The Organ Clearing House, who removed all the pipework in 2004
Bard Wickisser and Carl Loeser, who provided valuable early assistance in removal logistics
Gary Phillips and Tim Holleran, who refashioned or rebuilt the organ’s 38 bellows
David Snyder, who restored the organ’s nine-foot Weber grand piano
David and Christopher Broome, who have meticulously restored the organ’s 35 sets of reed pipes.
Richard Houghten and his staff, who designed and installed the organ’s new solid-state electrical circuitry, and whose ongoing technical support is invaluable
Jonathan Ambrosino, who surveyed the pipework in 2001 and has since been involved in many aspects of the project’s aesthetic development, particularly in tonal finishing
Daniel Kingman, a voicer of four decades’ experience who together with Jonathan has painstakingly reviewed and refined the tone of all 10,010 pipes
Scheinerts, who took charge of restoring the two organ blowers
John Irwin, Roy Battell, and Sean O’Donnell, who for the past 25 years have worked with Nelson Barden to develop the sophisticated computer player
the late Robert Turner, who built the new console in 2001
Curt Mangel, who since 2003 has been involved as project consultant
Peter Richard Conte, console design consultant in 2001 and who continues today to give important input on valuable refinements

From Longwood, I would like to recognize Colvin Randall, Pierre S. du Pont Fellow and Longwood historian extraordinaire for his dedication to the Longwood Organ and all things Longwood, who has always had the answer to questions both obvious and arcane.

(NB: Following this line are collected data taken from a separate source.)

-- ===== Sanitize (R397, R398) =====

/-- SANITIZE_BLOCK_ERASE: action 2 Block Erase; 3 Overwrite and 4 Crypto Erase are not supported. -/
def sanitizeBlockErase (s : State) (c : Cmd) (action : Nat) (ause : Bool) : State :=
  match nsGate s c with
  | .success =>
    if action ≠ 2 then complete s c .invalidField 0
    else if s.boot.sanitizing then complete s c .sanitizeInProgress 0
    else if s.boot.failureMode && !s.boot.ause && ause then complete s c .sanitizeFailed 0
    else
      let s := if s.pair.enabled && mirroring s then mirrorSend s 8 64 0 false else s
      fwdRun s c (.sanitize action ause)
  | st => complete s c st 0

def execSanitizeBlockErase (c : Cmd) (action : Nat) (ause : Bool) (s : State) : Host.Outcome State Fault Refusal :=
  .next (sanitizeBlockErase s c action ause)

/-- EXIT_FAILURE_MODE: leaves the sanitize failure state, for a sanitize that allowed unrestricted exit. -/
def exitFailureMode (s : State) (c : Cmd) : State :=
  match nsGate s c with
  | .success =>
    if s.boot.sanitizing then complete s c .sanitizeInProgress 0
    else if s.boot.failureMode && !s.boot.ause then complete s c .sanitizeFailed 0
    else complete { s with boot := { s.boot with failureMode := false } } c .success 0
  | st => complete s c st 0

def execExitFailureMode (c : Cmd) (s : State) : Host.Outcome State Fault Refusal := .next (exitFailureMode s c)

/-- Every block of the dies in service is erased. [PRESUMED, log entry 63] -/
def eraseAll (s : State) : State :=
  { s with nand := { s.nand with
      blocks := s.nand.blocks.mapVal (fun k b =>
        if b.bad ∨ dieState s (k / 32768) ≠ 1 then b else { PBlock.fresh with erases := b.erases + 1 })
      arrived := [], ladders := [], wtLog := [], flushArea := false } }

/-- SANITIZE_DONE: every namespace reads as zeros, every zone is Empty, the poison index, the loss map and the key check values
are cleared; with dies whose data cannot be proved erased it ends as Failed. [PRESUMED, log entry 63] -/
def sanitizeDone (s : State) (unproved : List Nat) : State :=
  if !s.boot.sanitizing then s
  else
    let ok := unproved.isEmpty
    let s := s.nss.keys.foldl wipeNs s
    let s := { s with
      zones := [], keyChecks := []
      xlat := { s.xlat with pmap := [], stripes := [], relocMap := [], relocs := [], wbuf := [], poison := [], uncor := [], losses := [],
                            unpublished := [], enumerating := [], cached := [], cold := [], dirty := [], journal := [] } }
    let s := eraseAll s
    let s := { s with boot := { s.boot with sanitizing := false, failureMode := !ok, sanitizeFailed := !ok } }
    let s := if ok then bump32 s K.sanitizes else s
    let s := (pfs s).foldl (fun s p => aen s p .sanitizeCompleted) s
    let s := s.nss.keys.foldl (fun s k => nsServe ((nsRec s k).waitq.length + 1) s k) s
    settle (capCheck s)

def execSanitizeDone (unproved : List Nat) (s : State) : Host.Outcome State Fault Refusal := .next (sanitizeDone s unproved)

-- ===== Get LBA Status (R191) =====

/-- The blocks of a range that a read would fail. [PRESUMED, log entry 65] -/
def failingLbas (s : State) (nsid slba nlb : Nat) : List Nat :=
  let inR (k : Nat) := k / 2 ^ 64 == nsid && slba ≤ k % 2 ^ 64 && k % 2 ^ 64 < slba + nlb
  (((s.xlat.poison.keys ++ s.xlat.uncor.keys).filter inR).map (· % 2 ^ 64)).eraseDups.mergeSort (fun a b => decide (a ≤ b))

/-- The LBA Status Descriptor List: ranges of unrecoverable blocks, as many as the buffer of `len` bytes takes. [PRESUMED, log entry 65] -/
def lbaStatus (s : State) (nsid slba nlb len : Nat) : Bytes :=
  let rs := (runsOf (failingLbas s nsid slba nlb)).flatMap (fun r => splitRange 16 r.1 r.2)
  let fit := rs.take ((len - 8) / 16)
  leBytes 4 fit.length ++ leBytes 4 (if fit.length < rs.length then 2 else 1)
    ++ fit.flatMap (fun r => leBytes 8 r.1 ++ leBytes 4 (r.2 % 2 ^ 32) ++ leBytes 4 0x0100)

/-- GET_LBA_STATUS: range length 0 reaches to the end of the namespace. -/
def getLbaStatus (s : State) (c : Cmd) (slba rl len : Nat) : State :=
  match nsOf s c.nsid with
  | some n =>
    if !n.attached.contains c.fn then complete s c .invalidNsOrFormat 0
    else if c.resv then complete s c .invalidField 0
    else if slba ≥ n.nsze then complete s c .lbaOutOfRange 0
    else complete (dmaOut s c.fn ((lbaStatus s c.nsid slba (if rl = 0 then n.nsze - slba else rl) len).take len)) c .success 0
  | none => complete s c .invalidNsOrFormat 0

def execGetLbaStatus (c : Cmd) (slba rl len : Nat) (s : State) : Host.Outcome State Fault Refusal := .next (getLbaStatus s c slba rl len)

end Sys2Proof.Machine
end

And, our Longwood project manager Kate Donnelly, who has always willingly assisted us with whatever we needed and whose support has been greatly appreciated over the years.

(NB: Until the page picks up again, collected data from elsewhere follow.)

/-- R322 to R326, R338 to R340: the records of the Rinor link. Where a record lands once it is released is the model's reading (log entry 95). -/
def Obligations.pair_link : Prop := ∀ s : State, Sound s →
  (s.pair.enabled = true → ∀ rate width ver m, m = rinorMode rate width ver → ∃ t, exec (.rinorLinkUp rate width ver) s = .next t ∧
    t.pair = { s.pair with linkUp := true, linkMode := m } ∧ t = { s with dict := t.dict, pair := t.pair, trace := t.trace } ∧
    OnlyEntries s t [K.rinorNegotiation, K.traceLost] ∧ (bitAt (v s K.traceSources) 0x1A = false → t.trace = s.trace) ∧
    v t K.rinorNegotiation = negRecord 4 (if m = rinorOffered s then 1 else 2) (negAttempts (v s K.rinorNegotiation) + 1) m (rinorOffered s) (time64 s)) ∧
  (s.pair.enabled = true → s.pair.linkUp = false → ∃ t, exec .rinorTrainingTimeout s = .next t ∧ t = { s with dict := t.dict } ∧
    OnlyEntries s t [K.rinorNegotiation] ∧ v t K.rinorNegotiation = negRecord 4 3 (negAttempts (v s K.rinorNegotiation) + 1) 0 (rinorOffered s) (time64 s)) ∧
  (s.pair.enabled = false ∨ s.pair.linkUp = true → exec .rinorTrainingTimeout s = .next s) ∧
  (s.pair.linkUp = true → exec .rinorLinkDown s = .next (traceItem { s with pair := { s.pair with linkUp := false, linkMode := 0 } } 0x1A 2 0 [s.pair.linkMode])) ∧
  (s.pair.linkUp = false → exec .rinorLinkDown s = .next { s with pair := { s.pair with linkMode := 0 } }) ∧
  (∀ i k h b, MirrorOf i k h b →
    (peerUp s = true → s.pair.state = 2 ∨ s.pair.state = 6 → s.pair.recvSeq < h.seq → (∀ x ∈ s.pair.recv, x.seq = h.seq → x.good = false) →
      ∃ t, exec i s = .next t ∧ t = { s with pair := t.pair } ∧ (⟨h.seq, k, h.arg, h.len, h.group, h.groupEnd, b, h.good⟩ : MirRec) ∈ t.pair.recv ∧
        (h.good = true → h.seq = s.pair.recvSeq + 1 → h.seq ≤ t.pair.recvSeq ∧ (s.pair.recv = [] → t.pair.recvSeq = h.seq)) ∧
        ((h.good = true → h.seq ≠ s.pair.recvSeq + 1) → (∀ x ∈ s.pair.recv, x.seq = s.pair.recvSeq + 1 → x.good = false) → t.pair.recvSeq = s.pair.recvSeq)) ∧
    (peerUp s = false ∨ (s.pair.state ≠ 2 ∧ s.pair.state ≠ 6) ∨ h.seq ≤ s.pair.recvSeq → exec i s = .next s)) ∧
  (∀ h, peerUp s = true → s.pair.state = 2 ∨ s.pair.state = 6 → h.good = true → ∃ t, exec (.mirrorRelease h) s = .next t ∧
    (∀ r ∈ t.pair.recv, ¬ (r.kind ≤ 3 ∧ r.arg = h.arg ∧ r.seq < h.seq)) ∧
    ∀ r nsid lba data, s.pair.recv = [r] → r.kind ≤ 3 → r.arg = h.arg → r.seq < h.seq → r.body = .blocks [(nsid, lba, data)] → blockData t nsid lba = data) ∧
  (∀ h, peerUp s = false ∨ (s.pair.state ≠ 2 ∧ s.pair.state ≠ 6) → exec (.mirrorRelease h) s = .next s) ∧
  (∀ arg m, m = Nat.min arg s.pair.seqSent → s.pair.forwards = [] →
    (peerUp s = true → s.pair.seqAcked < m → ∃ u, exec (.mirrorAck arg) s = .next (settle u) ∧ u.pair.seqAcked = m ∧
      (∀ r ∈ u.pair.unacked, m < r.seq) ∧ ∀ r ∈ s.pair.unacked, m < r.seq → r ∈ u.pair.unacked) ∧
    (peerUp s = false ∨ m ≤ s.pair.seqAcked → exec (.mirrorAck arg) s = .next (settle s))) ∧
  (∀ seq, (peerUp s = true → (∃ r ∈ s.pair.unacked, r.seq = seq) → ∃ t, exec (.resendRequest seq) s = .next t ∧ t = { s with dict := t.dict, trace := t.trace } ∧
      v t K.mirrorResends = satAdd 32 (v s K.mirrorResends) 1 ∧ OnlyEntries s t [K.mirrorResends, K.traceLost] ∧ (bitAt (v s K.traceSources) 0x1A = false → t.trace = s.trace)) ∧
    (peerUp s = false ∨ (∀ r ∈ s.pair.unacked ++ s.pair.kept, r.seq ≠ seq) → exec (.resendRequest seq) s = .next s)) ∧
  (∀ fn q cid, (peerUp s = false → ∀ cmd, exec (.adminForward fn q cid cmd) s = .next (settle s)) ∧
    ∀ nsid n, peerUp s = true → nsOf s nsid = some n → n.waitq = [] → n.running = none → n.attached = [] → s.boot.sanitizing = false → s.boot.sanWait = [] →
      ∃ u m, exec (.adminForward fn q cid (.delete nsid)) s = .next (settle u) ∧ u.nss.get? nsid = some m ∧ m.deleting = true ∧ m.running ≠ none ∧
        m = { n with deleting := true, remote := [], running := m.running } ∧ u = { s with nss := u.nss, pair := u.pair }) ∧
  (∀ idx sub x b r key, rowOf idx sub = some r → pairShared idx sub = true → peerUp s = true → key = entryKey idx sub 0 →
    ∃ u p, exec (.pairSharedEntry idx sub x b) s = .next (settle u) ∧ u.store.queue = s.store.queue ++ [p] ∧ p.answer = false ∧
      (r.acc = 6 → (⟨applyTide s, .entry key x⟩ : Staged) ∈ u.staged ∧ p.recs = [jrec key 2 (if r.ty = 14 then b else leBytes r.size x) (applyTide s)]) ∧
      (r.acc ≠ 6 → u.staged = s.staged ∧ p.recs = [jrec key 1 (if r.ty = 14 then b else leBytes r.size x) 0])) ∧
  (∀ idx sub x b, peerUp s = false ∨ pairShared idx sub = false → exec (.pairSharedEntry idx sub x b) s = .next (settle s)) ∧
  (∀ target, (peerUp s = true → ∃ t, exec (.powerCoordination target) s = .next t ∧ t = { s with pair := t.pair } ∧
      t.pair.partnerAsleep = (target == 2 || target == 3) ∧ ∃ r ∈ t.pair.recv, r.kind = 0x0A) ∧
    (peerUp s = false → exec (.powerCoordination target) s = .next s))

/-- R320, R321, R331 to R337, R340: forming, fencing, taking over, handing over. What a package in each state answers is the model's reading (log
entries 75, 97, 98). -/
def Obligations.pair_state : Prop := ∀ (s : State) me other, me = s.pair.position → other = otherHalf me →
  (∀ f, peerUp s = false → exec (.formation f) s = .next (settle s)) ∧
  (∀ f, peerUp s = true → f.handover = false → s.pair.state = 1 →
    (formCause s f = 0 → s.pair.returning = false → anaOf s me ≠ 1 → ∃ u, exec (.formation f) s = .next (settle u) ∧ u.pair.state = 2 ∧ u.pair.recvSeq = 0 ∧
      u.pair.recv = [] ∧ anaOf u other = 1 ∧ anaOf u me = anaOf s me ∧ ∀ x ∈ halfStrands other, x ∈ u.nand.gated) ∧
    (formCause s f = 0 → s.pair.returning = true → ∃ u, exec (.formation f) s = .next (settle u) ∧ u.pair.state = 6 ∧ anaOf u me = 2 ∧ anaOf u other = 1) ∧
    (formCause s f ≠ 0 → ∃ u, exec (.formation f) s = .next (settle u) ∧ u.pair = { s.pair with state := 7, hbOut := false } ∧
      Recorded s u Ev.pairRefused [formCause s f] ∧ ∀ n < 1024, fnExists s n = true → (inst u n).cfs = true)) ∧
  (∀ f, peerUp s = true → f.handover = false → s.pair.state = 4 → s.pair.fenceOut = false → formCause s f = 0 →
    ∃ u, exec (.formation f) s = .next (settle u) ∧ u.pair.state = 6 ∧ u.pair.handing = some other ∧ anaOf u other = 2) ∧
  (∀ i, (i = .pairFormTimeout false ∧ s.pair.state = 1 ∧ me = 0) ∨ (∃ hb, i = .pairDeadTime hb ∧ mirroring s = true ∧ mirrorLost s = true ∧ s.pair.partnerAsleep = false ∧ me = 0) ∨
      (i = .pairFenceDefer false ∧ s.pair.deferring = true) → s.pair.fenceIn = false →
    (s.pair.recv = [] → ∃ u, exec i s = .next (settle u) ∧ u.pair.state = 3 ∧ u.pair.fenceOut = true ∧ u.pair.fenceNs = s.clk.nowNs ∧ anaOf u me = 0 ∧ anaOf u other = 2 ∧
      u.pair.unacked = [] ∧ u.nand.takingOver = halfMask other) ∧
    (∀ r nsid zone wp st n, s.pair.recv = [r] → r.groupEnd = true → r.seq ≤ s.pair.recvSeq → r.body = .zone nsid zone wp st → nsOf s nsid = some n →
      ∃ u, exec i s = .next (settle u) ∧ (zoneAt u (zkey nsid zone)).wp = wp ∧ (zoneAt u (zkey nsid zone)).st = zstateOf st)) ∧
  (me ≠ 0 → s.pair.state = 1 → exec (.pairFormTimeout false) s = .next (settle { s with pair := { s.pair with deferring := true } })) ∧
  (s.pair.state ≠ 1 → ∀ e, exec (.pairFormTimeout e) s = .next (settle s)) ∧
  (me ≠ 0 → mirroring s = true → mirrorLost s = true → s.pair.partnerAsleep = false →
    exec (.pairDeadTime false) s = .next (settle { s with pair := { s.pair with hbInStopped := true, deferring := true } }) ∧
    exec (.pairDeadTime true) s = .next (settle { s with pair := { s.pair with hbInStopped := false } })) ∧
  (∀ hb, mirroring s = false ∨ (mirrorLost s = false ∧ s.pair.partnerAsleep = false) →
    exec (.pairDeadTime hb) s = .next (settle { s with pair := { s.pair with hbInStopped := !hb } })) ∧
  (s.pair.deferring = true → exec (.pairFenceDefer true) s = .next (settle { s with pair := { s.pair with deferring := false, hbInStopped := false } })) ∧
  (s.pair.deferring = false → ∀ hb, exec (.pairFenceDefer hb) s = .next (settle s)) ∧
  (s.pair.state = 3 → s.pair.forwards = [] → ∃ u, exec .takeoverComplete s = .next (settle u) ∧ u.pair.state = 4 ∧ u.nand.takingOver = 0 ∧ anaOf u other = 0 ∧
    anaOf u me = anaOf s me ∧ v u K.lastTakeoverUs = Nat.min ((s.clk.nowNs - s.pair.fenceNs) / 1000) (2 ^ 32 - 1)) ∧
  (s.pair.state ≠ 3 → exec .takeoverComplete s = .next (settle s)) ∧
  (s.pair.enabled = true → s.pair.fenceIn = false → ∃ u, exec .fenced s = .next (settle u) ∧ u.pair.state = 5 ∧ u.pair.fenceIn = true ∧ u.pair.fenceOut = false ∧
    u.pair.hbOut = false ∧ u.xlat.wbuf = [] ∧ u.nand.wtLog = [] ∧ u.wdt.kicks = [] ∧ ∀ n < 1024, fnExists u n = true → (inst u n).cfs = true) ∧
  (s.pair.enabled = false ∨ s.pair.fenceIn = true → exec .fenced s = .next (settle s)) ∧
  (s.pair.state = 5 → exec .fenceRelease s = .next { s with pair := { s.pair with state := 1, fenceIn := false, returning := true, hbOut := true } }) ∧
  (s.pair.state ≠ 5 → exec .fenceRelease s = .next s) ∧
  (∀ a, Allowed s a 0x6001 8 1 → ∃ u, exec (.rejoin a) s = .next (settle u) ∧ Answered u a.path 2 a.tag (if s.pair.state = 4 ∨ s.pair.state = 8 then 0 else 0x0D) [] ∧
    (s.pair.state = 4 → u.pair = { s.pair with fenceOut := false }) ∧
    (s.pair.state = 8 → u.pair.state = 6 ∧ u.pair.returning = true ∧ anaOf u me = 2) ∧ (s.pair.state ≠ 4 → s.pair.state ≠ 8 → u.pair = s.pair)) ∧
  (∀ a, Allowed s a 0x6001 8 2 → ∃ u, exec (.surrender a) s = .next (settle u) ∧
    (s.pair.state = 2 → mirroring s = true → Answered u a.path 2 a.tag 0 [] ∧ u.pair.state = 6 ∧ u.pair.handing = some me ∧ anaOf u me = 2) ∧
    (s.pair.state ≠ 2 ∨ mirroring s = false → Answered u a.path 2 a.tag 0x0D [] ∧ u.pair = s.pair))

Finally, there is one person, the person who has been involved in this restoration project since 1997. The person who trained me, Jonathan Ambrosino, Joe Sloane and Sean O’Donnell. The person whose pioneering efforts in the restoration of this kind of organ, and whose writings and research on the subject, caused a national shift in thinking about instruments of this style. The person whose interest in the history of automated organ performance through paper roll technology has resulted in the amazing system by which the Longwood organ can play itself at the highest level. The person who first got ordinary people walking through pipe organs, and through whose efforts in that direction at Boston University inspired the glass viewing walls in the Longwood organ museum. The person without whose determination for the very best means that this organ has fire suppression that will not ruin the organ, a built-in vacuum system to keep it clean, airsled technology to make the console more easily movable, and an aesthetic standard that makes the organ itself an object of pride before anyone hears so much as a single note. That person is, of course, Nelson Barden.

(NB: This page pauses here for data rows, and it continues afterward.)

theorem Keeps.portMode {m : Nat} {s t : State} (h : Keeps m s t) (b : m.testBit 14 = false) : t.portMode = s.portMode := by
  have e : t.portMode = (bif m.testBit 14 then t.portMode else s.portMode) := congrArg State.portMode h
  rw [b] at e
  exact e

theorem Keeps.vfSplit {m : Nat} {s t : State} (h : Keeps m s t) (b : m.testBit 15 = false) : t.vfSplit = s.vfSplit := by
  have e : t.vfSplit = (bif m.testBit 15 then t.vfSplit else s.vfSplit) := congrArg State.vfSplit h
  rw [b] at e
  exact e

theorem Keeps.wakeLow {m : Nat} {s t : State} (h : Keeps m s t) (b : m.testBit 16 = false) : t.wakeLow = s.wakeLow := by
  have e : t.wakeLow = (bif m.testBit 16 then t.wakeLow else s.wakeLow) := congrArg State.wakeLow h
  rw [b] at e
  exact e

theorem Keeps.insts {m : Nat} {s t : State} (h : Keeps m s t) (b : m.testBit 17 = false) : t.insts = s.insts := by
  have e : t.insts = (bif m.testBit 17 then t.insts else s.insts) := congrArg State.insts h
  rw [b] at e
  exact e

theorem Keeps.sqs {m : Nat} {s t : State} (h : Keeps m s t) (b : m.testBit 18 = false) : t.sqs = s.sqs := by
  have e : t.sqs = (bif m.testBit 18 then t.sqs else s.sqs) := congrArg State.sqs h
  rw [b] at e
  exact e

theorem Keeps.cqs {m : Nat} {s t : State} (h : Keeps m s t) (b : m.testBit 19 = false) : t.cqs = s.cqs := by
  have e : t.cqs = (bif m.testBit 19 then t.cqs else s.cqs) := congrArg State.cqs h
  rw [b] at e
  exact e

theorem Keeps.flights {m : Nat} {s t : State} (h : Keeps m s t) (b : m.testBit 20 = false) : t.flights = s.flights := by
  have e : t.flights = (bif m.testBit 20 then t.flights else s.flights) := congrArg State.flights h
  rw [b] at e
  exact e

theorem Keeps.eng {m : Nat} {s t : State} (h : Keeps m s t) (b : m.testBit 21 = false) : t.eng = s.eng := by
  have e : t.eng = (bif m.testBit 21 then t.eng else s.eng) := congrArg State.eng h
  rw [b] at e
  exact e

theorem Keeps.nss {m : Nat} {s t : State} (h : Keeps m s t) (b : m.testBit 22 = false) : t.nss = s.nss := by
  have e : t.nss = (bif m.testBit 22 then t.nss else s.nss) := congrArg State.nss h
  rw [b] at e
  exact e

theorem Keeps.zones {m : Nat} {s t : State} (h : Keeps m s t) (b : m.testBit 23 = false) : t.zones = s.zones := by
  have e : t.zones = (bif m.testBit 23 then t.zones else s.zones) := congrArg State.zones h
  rw [b] at e
  exact e

theorem Keeps.blocks {m : Nat} {s t : State} (h : Keeps m s t) (b : m.testBit 24 = false) : t.blocks = s.blocks := by
  have e : t.blocks = (bif m.testBit 24 then t.blocks else s.blocks) := congrArg State.blocks h
  rw [b] at e
  exact e

theorem Keeps.pis {m : Nat} {s t : State} (h : Keeps m s t) (b : m.testBit 25 = false) : t.pis = s.pis := by
  have e : t.pis = (bif m.testBit 25 then t.pis else s.pis) := congrArg State.pis h
  rw [b] at e
  exact e

theorem Keeps.lastCqe {m : Nat} {s t : State} (h : Keeps m s t) (b : m.testBit 26 = false) : t.lastCqe = s.lastCqe := by
  have e : t.lastCqe = (bif m.testBit 26 then t.lastCqe else s.lastCqe) := congrArg State.lastCqe h
  rw [b] at e
  exact e

theorem Keeps.hostOut {m : Nat} {s t : State} (h : Keeps m s t) (b : m.testBit 27 = false) : t.hostOut = s.hostOut := by
  have e : t.hostOut = (bif m.testBit 27 then t.hostOut else s.hostOut) := congrArg State.hostOut h
  rw [b] at e
  exact e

In conclusion, I will mention what a privilege it is to be involved in a project at Longwood Gardens. At supper the other night, one of my staff members said simply, “Life at Longwood is how life should be.” From Paul, to Colvin, to Kate, to the kind staff who keep the Ballroom spotless. Everyone has been so kind, helpful and supportive. Everyone is here to help. If we needed something, we got it. You can’t ask for more than that. Thank you.